[Dataset entries]
=== Section Start ===

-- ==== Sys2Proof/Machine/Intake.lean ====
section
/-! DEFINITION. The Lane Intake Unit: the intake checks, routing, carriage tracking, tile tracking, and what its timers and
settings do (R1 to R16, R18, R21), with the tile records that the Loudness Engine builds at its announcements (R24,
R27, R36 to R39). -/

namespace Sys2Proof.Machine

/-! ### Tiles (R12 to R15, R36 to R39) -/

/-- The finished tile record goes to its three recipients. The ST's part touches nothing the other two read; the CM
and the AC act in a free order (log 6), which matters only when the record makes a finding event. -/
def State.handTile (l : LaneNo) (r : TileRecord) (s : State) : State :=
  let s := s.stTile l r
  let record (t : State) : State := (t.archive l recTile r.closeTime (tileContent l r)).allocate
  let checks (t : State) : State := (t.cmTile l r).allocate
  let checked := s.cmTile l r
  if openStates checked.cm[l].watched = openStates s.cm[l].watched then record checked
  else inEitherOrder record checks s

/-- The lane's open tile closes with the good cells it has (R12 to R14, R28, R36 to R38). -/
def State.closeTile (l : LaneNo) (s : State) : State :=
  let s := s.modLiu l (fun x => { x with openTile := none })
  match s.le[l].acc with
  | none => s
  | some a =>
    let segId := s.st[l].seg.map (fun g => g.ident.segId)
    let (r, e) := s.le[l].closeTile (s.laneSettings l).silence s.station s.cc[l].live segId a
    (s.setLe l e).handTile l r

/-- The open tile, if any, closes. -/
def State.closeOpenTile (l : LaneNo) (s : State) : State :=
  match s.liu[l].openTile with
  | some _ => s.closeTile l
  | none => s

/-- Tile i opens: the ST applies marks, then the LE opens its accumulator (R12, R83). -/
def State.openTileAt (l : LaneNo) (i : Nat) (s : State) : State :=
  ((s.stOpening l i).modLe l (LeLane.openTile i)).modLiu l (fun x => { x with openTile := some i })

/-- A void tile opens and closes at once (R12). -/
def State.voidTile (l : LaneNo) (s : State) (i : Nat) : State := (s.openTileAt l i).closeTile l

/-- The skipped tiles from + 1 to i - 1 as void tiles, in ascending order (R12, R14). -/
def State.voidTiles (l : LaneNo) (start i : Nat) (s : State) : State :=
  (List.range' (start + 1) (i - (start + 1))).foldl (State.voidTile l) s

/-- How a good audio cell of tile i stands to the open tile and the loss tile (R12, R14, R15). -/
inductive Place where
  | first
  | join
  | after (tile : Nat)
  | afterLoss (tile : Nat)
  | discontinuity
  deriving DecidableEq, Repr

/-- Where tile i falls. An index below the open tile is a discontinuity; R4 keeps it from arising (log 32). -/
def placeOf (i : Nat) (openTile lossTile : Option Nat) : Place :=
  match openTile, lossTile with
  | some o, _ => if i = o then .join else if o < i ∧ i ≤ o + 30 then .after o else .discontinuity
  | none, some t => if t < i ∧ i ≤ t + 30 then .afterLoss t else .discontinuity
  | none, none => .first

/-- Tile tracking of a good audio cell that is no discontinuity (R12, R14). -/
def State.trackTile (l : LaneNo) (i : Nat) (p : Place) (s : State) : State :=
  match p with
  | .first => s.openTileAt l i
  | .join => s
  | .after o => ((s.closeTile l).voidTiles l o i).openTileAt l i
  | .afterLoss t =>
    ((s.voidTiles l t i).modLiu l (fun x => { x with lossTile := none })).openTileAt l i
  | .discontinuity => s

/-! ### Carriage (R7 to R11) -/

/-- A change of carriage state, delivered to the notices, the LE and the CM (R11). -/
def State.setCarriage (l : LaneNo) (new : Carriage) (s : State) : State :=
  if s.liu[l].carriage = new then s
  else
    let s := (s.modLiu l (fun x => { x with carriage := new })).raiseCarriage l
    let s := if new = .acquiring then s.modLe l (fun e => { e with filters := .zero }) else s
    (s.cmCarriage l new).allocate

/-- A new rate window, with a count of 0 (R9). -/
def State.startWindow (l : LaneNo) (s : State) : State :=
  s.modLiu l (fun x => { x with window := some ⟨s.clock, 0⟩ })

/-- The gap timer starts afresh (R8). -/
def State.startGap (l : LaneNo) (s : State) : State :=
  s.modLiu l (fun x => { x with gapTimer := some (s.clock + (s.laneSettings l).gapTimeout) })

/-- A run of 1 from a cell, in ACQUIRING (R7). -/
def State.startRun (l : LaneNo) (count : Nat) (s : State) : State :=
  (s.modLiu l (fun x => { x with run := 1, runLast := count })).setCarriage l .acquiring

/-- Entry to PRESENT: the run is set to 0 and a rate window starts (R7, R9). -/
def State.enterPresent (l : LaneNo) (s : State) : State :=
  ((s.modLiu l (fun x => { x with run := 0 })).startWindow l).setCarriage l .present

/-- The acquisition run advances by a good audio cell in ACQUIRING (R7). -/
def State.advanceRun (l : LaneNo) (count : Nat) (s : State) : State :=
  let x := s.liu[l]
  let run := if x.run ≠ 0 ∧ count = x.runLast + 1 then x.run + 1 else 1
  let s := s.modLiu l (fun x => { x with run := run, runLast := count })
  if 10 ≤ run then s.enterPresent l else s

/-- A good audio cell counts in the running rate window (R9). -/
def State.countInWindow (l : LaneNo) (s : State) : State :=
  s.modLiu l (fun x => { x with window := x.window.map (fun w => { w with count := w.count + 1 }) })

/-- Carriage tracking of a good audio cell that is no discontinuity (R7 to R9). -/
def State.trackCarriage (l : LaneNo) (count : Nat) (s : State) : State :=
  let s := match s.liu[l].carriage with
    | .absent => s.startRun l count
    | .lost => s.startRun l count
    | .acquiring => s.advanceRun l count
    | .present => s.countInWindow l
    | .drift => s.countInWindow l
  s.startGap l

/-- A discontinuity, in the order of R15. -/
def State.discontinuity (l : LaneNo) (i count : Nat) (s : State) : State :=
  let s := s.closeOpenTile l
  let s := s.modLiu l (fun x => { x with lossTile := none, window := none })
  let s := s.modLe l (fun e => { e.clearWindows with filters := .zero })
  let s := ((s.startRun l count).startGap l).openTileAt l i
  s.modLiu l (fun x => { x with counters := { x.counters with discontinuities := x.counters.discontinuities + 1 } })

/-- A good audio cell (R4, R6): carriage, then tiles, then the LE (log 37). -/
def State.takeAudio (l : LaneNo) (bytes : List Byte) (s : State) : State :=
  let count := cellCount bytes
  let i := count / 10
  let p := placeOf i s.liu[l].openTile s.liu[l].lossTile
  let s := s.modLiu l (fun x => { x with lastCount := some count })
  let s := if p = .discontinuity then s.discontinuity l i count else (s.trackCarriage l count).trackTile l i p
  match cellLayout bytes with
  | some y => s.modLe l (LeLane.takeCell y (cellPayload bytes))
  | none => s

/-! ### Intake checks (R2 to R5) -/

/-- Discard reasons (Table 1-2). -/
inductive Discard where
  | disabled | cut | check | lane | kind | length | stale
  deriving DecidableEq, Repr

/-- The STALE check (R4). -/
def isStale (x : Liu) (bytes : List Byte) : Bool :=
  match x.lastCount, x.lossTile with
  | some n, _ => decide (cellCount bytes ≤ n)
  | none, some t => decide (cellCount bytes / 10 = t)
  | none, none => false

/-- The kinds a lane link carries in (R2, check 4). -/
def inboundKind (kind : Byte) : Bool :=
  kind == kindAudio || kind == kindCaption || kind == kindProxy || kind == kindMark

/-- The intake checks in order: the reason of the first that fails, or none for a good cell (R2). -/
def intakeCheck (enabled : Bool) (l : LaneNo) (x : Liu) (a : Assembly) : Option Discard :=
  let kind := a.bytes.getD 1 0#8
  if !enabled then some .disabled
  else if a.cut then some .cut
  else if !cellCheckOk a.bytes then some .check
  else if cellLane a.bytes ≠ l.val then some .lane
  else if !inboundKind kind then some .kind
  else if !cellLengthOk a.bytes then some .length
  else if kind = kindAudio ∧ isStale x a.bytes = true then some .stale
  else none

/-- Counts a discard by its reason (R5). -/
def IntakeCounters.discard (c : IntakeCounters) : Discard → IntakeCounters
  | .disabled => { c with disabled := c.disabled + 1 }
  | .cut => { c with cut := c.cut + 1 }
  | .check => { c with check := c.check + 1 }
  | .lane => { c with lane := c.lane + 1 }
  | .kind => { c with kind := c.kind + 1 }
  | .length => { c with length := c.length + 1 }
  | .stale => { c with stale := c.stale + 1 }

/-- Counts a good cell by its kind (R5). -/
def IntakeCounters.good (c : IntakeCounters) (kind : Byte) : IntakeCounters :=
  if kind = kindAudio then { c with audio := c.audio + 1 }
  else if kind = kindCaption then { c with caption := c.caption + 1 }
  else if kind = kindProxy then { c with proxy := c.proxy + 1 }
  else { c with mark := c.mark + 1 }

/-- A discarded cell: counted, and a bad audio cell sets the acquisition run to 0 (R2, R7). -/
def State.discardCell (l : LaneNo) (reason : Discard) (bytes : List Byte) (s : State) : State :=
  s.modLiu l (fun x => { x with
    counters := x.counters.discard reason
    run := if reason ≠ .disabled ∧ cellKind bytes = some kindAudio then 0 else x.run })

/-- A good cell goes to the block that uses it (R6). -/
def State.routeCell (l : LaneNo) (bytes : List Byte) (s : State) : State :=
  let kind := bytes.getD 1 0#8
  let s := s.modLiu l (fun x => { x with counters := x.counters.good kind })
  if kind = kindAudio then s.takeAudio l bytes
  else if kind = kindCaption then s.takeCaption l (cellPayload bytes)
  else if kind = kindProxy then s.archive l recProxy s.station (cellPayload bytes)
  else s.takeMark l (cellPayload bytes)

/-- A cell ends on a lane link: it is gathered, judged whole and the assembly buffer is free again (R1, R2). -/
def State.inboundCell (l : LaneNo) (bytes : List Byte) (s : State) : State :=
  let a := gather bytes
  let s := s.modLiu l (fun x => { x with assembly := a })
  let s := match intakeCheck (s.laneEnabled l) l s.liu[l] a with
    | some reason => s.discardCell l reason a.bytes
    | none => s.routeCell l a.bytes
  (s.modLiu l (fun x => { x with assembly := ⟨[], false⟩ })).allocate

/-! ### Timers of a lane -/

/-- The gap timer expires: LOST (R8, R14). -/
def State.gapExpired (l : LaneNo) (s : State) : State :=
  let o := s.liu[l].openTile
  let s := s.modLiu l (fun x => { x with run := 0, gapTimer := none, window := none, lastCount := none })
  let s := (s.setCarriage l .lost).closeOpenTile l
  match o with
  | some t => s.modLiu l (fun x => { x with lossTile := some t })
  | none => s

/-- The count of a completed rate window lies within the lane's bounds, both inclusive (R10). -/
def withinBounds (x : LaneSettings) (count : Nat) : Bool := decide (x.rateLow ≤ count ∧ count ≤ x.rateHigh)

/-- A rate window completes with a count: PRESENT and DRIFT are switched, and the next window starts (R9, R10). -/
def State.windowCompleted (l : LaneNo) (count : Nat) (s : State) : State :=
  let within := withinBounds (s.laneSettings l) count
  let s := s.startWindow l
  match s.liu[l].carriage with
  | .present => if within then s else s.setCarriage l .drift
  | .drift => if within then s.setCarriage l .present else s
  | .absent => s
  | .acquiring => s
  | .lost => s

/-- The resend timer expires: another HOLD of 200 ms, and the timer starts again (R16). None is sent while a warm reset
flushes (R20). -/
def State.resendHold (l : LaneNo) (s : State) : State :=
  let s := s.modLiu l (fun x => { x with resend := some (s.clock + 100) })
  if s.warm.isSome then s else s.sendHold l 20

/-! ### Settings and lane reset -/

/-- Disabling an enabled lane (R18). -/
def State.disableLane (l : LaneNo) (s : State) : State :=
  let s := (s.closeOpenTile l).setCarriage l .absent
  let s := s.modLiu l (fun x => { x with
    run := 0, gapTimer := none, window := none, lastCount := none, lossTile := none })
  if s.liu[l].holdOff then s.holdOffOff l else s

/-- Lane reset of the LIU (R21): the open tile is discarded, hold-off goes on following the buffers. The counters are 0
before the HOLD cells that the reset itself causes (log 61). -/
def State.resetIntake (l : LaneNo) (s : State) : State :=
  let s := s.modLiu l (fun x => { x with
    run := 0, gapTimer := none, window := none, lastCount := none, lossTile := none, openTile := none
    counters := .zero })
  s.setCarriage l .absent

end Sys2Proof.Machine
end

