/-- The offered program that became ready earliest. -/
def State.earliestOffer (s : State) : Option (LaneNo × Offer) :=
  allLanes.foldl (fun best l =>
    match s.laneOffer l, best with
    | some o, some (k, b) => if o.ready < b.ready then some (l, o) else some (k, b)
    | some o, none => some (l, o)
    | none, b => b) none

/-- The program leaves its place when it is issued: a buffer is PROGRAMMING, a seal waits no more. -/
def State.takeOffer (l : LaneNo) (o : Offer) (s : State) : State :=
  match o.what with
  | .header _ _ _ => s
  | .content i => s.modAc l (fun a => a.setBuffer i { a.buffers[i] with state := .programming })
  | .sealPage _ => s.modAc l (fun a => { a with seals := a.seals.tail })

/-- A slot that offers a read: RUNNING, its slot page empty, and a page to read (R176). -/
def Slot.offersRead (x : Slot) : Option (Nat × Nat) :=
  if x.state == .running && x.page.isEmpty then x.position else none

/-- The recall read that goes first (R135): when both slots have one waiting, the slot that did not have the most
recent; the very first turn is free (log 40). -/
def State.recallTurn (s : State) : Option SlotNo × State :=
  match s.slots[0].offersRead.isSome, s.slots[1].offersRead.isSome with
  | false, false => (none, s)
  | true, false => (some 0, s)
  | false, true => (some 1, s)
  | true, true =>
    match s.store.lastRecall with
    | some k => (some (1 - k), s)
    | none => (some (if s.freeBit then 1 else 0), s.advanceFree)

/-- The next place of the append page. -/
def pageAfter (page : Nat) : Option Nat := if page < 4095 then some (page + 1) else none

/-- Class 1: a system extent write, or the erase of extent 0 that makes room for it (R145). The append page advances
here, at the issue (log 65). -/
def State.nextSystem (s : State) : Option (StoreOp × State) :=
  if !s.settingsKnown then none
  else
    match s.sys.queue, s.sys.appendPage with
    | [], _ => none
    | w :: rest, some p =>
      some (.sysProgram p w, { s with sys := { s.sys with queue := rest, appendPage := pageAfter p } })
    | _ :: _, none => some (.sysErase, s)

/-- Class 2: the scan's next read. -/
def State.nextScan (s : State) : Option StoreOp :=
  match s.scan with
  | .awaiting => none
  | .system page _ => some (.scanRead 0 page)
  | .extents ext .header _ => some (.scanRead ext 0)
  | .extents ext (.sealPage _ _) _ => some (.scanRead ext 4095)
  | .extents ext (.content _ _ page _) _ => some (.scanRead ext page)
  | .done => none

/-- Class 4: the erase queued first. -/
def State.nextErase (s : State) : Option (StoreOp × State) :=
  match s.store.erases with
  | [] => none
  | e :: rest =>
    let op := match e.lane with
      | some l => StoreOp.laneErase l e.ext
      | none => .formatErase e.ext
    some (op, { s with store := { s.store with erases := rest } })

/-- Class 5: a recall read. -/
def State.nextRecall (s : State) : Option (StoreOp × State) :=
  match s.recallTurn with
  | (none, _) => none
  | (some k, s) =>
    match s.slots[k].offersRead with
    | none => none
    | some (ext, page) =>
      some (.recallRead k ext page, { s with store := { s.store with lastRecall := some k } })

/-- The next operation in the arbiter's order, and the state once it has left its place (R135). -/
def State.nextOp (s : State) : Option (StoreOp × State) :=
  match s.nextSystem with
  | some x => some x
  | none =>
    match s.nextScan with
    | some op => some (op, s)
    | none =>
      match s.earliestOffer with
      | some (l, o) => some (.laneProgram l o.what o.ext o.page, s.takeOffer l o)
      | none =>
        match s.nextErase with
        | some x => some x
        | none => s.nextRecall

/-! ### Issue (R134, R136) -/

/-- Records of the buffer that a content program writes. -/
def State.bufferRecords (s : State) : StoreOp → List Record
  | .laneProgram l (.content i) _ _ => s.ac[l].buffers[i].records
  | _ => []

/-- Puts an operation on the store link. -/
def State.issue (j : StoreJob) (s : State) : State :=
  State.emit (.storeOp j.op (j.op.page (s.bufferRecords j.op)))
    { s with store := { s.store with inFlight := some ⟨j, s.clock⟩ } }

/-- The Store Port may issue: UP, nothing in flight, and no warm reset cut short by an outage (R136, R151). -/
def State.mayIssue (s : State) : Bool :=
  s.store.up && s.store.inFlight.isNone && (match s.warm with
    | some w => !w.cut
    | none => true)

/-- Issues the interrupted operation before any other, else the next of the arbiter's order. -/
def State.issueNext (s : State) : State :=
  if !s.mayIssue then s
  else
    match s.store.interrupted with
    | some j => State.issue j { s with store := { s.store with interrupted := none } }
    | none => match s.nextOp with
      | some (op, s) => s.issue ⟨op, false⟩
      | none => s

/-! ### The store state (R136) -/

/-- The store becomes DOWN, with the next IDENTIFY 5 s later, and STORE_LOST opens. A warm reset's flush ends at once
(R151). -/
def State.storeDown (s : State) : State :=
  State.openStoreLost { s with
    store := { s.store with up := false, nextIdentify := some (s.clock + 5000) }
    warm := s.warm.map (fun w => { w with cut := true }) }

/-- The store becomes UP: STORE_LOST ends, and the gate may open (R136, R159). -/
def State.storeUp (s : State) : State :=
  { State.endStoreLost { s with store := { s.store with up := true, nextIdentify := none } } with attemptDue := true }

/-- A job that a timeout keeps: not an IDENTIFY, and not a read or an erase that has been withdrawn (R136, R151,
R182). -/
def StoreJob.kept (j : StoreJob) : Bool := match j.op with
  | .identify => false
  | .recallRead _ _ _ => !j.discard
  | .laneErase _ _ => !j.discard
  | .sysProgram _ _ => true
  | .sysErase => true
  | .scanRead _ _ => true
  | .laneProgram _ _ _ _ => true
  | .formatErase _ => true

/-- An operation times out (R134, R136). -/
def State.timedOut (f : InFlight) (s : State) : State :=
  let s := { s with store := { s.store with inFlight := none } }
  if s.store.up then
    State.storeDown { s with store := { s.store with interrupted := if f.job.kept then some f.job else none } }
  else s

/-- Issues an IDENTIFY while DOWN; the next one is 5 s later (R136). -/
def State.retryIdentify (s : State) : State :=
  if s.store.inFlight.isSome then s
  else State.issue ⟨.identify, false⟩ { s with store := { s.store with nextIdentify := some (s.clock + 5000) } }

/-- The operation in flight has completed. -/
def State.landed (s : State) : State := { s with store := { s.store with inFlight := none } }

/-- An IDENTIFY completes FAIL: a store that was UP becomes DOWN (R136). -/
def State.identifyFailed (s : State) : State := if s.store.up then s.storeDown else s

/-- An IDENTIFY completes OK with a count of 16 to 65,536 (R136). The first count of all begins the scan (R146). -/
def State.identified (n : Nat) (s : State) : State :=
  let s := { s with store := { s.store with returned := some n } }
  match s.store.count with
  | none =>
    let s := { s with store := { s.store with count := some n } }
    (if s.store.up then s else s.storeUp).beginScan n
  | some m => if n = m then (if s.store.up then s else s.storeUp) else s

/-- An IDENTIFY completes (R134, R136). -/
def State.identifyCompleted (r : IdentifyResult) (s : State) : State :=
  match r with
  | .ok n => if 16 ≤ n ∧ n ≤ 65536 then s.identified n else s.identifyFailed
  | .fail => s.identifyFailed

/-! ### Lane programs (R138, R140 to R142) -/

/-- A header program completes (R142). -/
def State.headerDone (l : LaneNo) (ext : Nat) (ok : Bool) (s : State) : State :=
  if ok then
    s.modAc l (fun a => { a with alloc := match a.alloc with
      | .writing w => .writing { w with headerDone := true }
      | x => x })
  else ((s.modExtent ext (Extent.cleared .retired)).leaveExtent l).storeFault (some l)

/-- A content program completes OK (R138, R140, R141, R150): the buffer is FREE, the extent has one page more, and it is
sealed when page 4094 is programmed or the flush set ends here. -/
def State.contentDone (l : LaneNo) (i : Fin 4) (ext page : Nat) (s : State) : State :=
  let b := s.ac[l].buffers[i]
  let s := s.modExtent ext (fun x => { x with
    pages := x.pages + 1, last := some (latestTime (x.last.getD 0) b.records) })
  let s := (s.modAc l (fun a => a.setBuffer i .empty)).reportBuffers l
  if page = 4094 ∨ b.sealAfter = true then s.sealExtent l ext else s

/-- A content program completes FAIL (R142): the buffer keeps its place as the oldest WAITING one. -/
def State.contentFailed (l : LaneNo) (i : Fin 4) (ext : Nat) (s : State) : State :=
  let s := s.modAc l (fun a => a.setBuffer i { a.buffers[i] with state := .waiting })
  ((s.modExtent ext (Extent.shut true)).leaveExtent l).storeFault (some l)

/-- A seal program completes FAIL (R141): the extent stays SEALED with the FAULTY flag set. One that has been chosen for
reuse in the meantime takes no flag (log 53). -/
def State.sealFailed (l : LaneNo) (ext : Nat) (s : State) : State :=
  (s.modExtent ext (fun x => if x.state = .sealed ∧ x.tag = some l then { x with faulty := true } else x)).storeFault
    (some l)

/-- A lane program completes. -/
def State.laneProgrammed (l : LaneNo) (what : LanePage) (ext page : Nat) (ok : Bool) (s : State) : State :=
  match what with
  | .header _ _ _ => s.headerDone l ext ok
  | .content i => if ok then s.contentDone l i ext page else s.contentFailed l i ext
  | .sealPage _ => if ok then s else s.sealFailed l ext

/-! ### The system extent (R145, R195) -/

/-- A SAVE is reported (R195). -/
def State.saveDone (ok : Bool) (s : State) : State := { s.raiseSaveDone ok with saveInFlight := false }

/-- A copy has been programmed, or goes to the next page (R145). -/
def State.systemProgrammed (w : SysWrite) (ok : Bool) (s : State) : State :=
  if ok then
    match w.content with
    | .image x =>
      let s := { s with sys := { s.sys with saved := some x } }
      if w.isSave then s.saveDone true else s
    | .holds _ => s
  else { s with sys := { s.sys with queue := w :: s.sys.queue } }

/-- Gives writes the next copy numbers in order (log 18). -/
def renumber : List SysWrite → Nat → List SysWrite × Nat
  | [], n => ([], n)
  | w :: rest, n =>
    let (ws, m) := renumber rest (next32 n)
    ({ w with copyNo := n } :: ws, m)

=== Section End ===

# [Work request]
Copy out the data above word for word, starting at its first line and ending with the line that contains "R36 to R39) -/".

# [Written answer]
-- ==== Sys2Proof/Machine/Intake.lean ====
section
/-! DEFINITION. The Lane Intake Unit: the intake checks, routing, carriage tracking, tile tracking, and what its timers and
settings do (R1 to R16, R18, R21), with the tile records that the Loudness Engine builds at its announcements (R24,
R27, R36 to R39). -/

namespace Sys2Proof.Machine

/-! ### Tiles (R12 to R15, R36 to R39) -/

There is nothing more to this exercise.